▶ [Problem statement]
Each line below with the word "tickcount" needs to be copied.

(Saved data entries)

-- ==== Sys2Proof/Machine/State.lean ====
section
/-!
DEFINITION. The state of the core (10_state.md R17) as plain data, why a step can stop, and the state right after reset.
-/
namespace Sys2Proof.Machine

/-- `status` of R35. -/
inductive Status where
  | unreset                            -- constructed, reset() not yet called
  | running
  | faulted (pc : Word) (byte : Byte)  -- a step raised IllegalOpcode(pc, byte)
  deriving DecidableEq, Repr

/-- The memory M (R36, 20_memory.md R41), 65536 bytes, as its (address, byte) pairs in rising order of address; an address
that is not listed holds 0x00 (DESIGN CHOICE, log entry 1, unsafe), and no listed byte is 0x00. -/
abbrev Memory := List Host.Cell

/-- The state tuple of R17, the configuration the model carries (log entry 3), and the model's own count of hook calls. -/
structure State where
  /-- accumulator A (R18) -/
  a : Byte
  /-- index register X (R19) -/
  x : Byte
  /-- index register Y (R20) -/
  y : Byte
  /-- stack pointer SP, an offset in page 1 (R21) -/
  sp : Byte
  /-- program counter PC (R22) -/
  pc : Word
  /-- flags byte F: N V 1 B D I Z C from bit 7 to bit 0 (R23) -/
  f : Byte
  /-- the cycle counter, unbounded (R33) -/
  tickcount : Nat
  /-- waiting_for_nmi (R34): no step reads or writes it -/
  waitingForNmi : Bool
  /-- waiting_for_irq (R34): no step reads or writes it -/
  waitingForIrq : Bool
  /-- `status` (R35) -/
  status : Status
  /-- the borrowed memory M (R36) -/
  mem : Memory
  /-- P1 to P4 and P6's set (00_scope.md R8): fixed, no step writes it (log entry 3) -/
  cfg : Config
  /-- THE MODEL'S OWN: how many calls of the trap hooks the core has made; the hooks' free answers are drawn with it
  (log entry 5) -/
  hookCalls : Nat
  deriving DecidableEq, Repr

/-- Why the machine stops. -/
inductive Fault where
  /-- Raised by `step` of a core whose status is Faulted(pc, byte): it has no step (60_exceptions.md R180), and every run returns
  this error. The step that met the illegal opcode itself answers a next state, with that status (R86, log entry 6). Safe:
  the spec gives this stop. -/
  | illegalOpcode (pc : Word) (byte : Byte)
  deriving DecidableEq, Repr

/-- Why the machine gives no meaning. -/
inductive Refusal where
  /-- The arm of `exec` of an instruction that is not modelled; no arm answers it. Safe. -/
  | notModelled (mnemonic : String)
  /-- Raised by `step` and by a run of a core that was never reset (10_state.md R35, 40_execution.md R105, D19): the spec refuses
  it. Safe. -/
  | beforeReset
  deriving DecidableEq, Repr

/-- The machine right after reset(): the values of 70_reset_and_hazards.md R199, over a newly constructed core (R198: tickcount 0,
both waiting bits false) with the default configuration (R8). PC is the word at 0xFFFC, which is 0x0000 in a memory with
nothing listed (log entries 1 and 2). -/
def State.reset : State where
  a := 0x00#8
  x := 0x00#8
  y := 0x00#8
  sp := 0xFF#8
  pc := 0x0000#16
  f := 0x24#8
  tickcount := 0
  waitingForNmi := false
  waitingForIrq := false
  status := .running
  mem := []
  cfg := Config.standard
  hookCalls := 0

end Sys2Proof.Machine
end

▶ [The answer]
  tickcount : Nat
/-- The machine right after reset(): the values of 70_reset_and_hazards.md R199, over a newly constructed core (R198: tickcount 0,
  tickcount := 0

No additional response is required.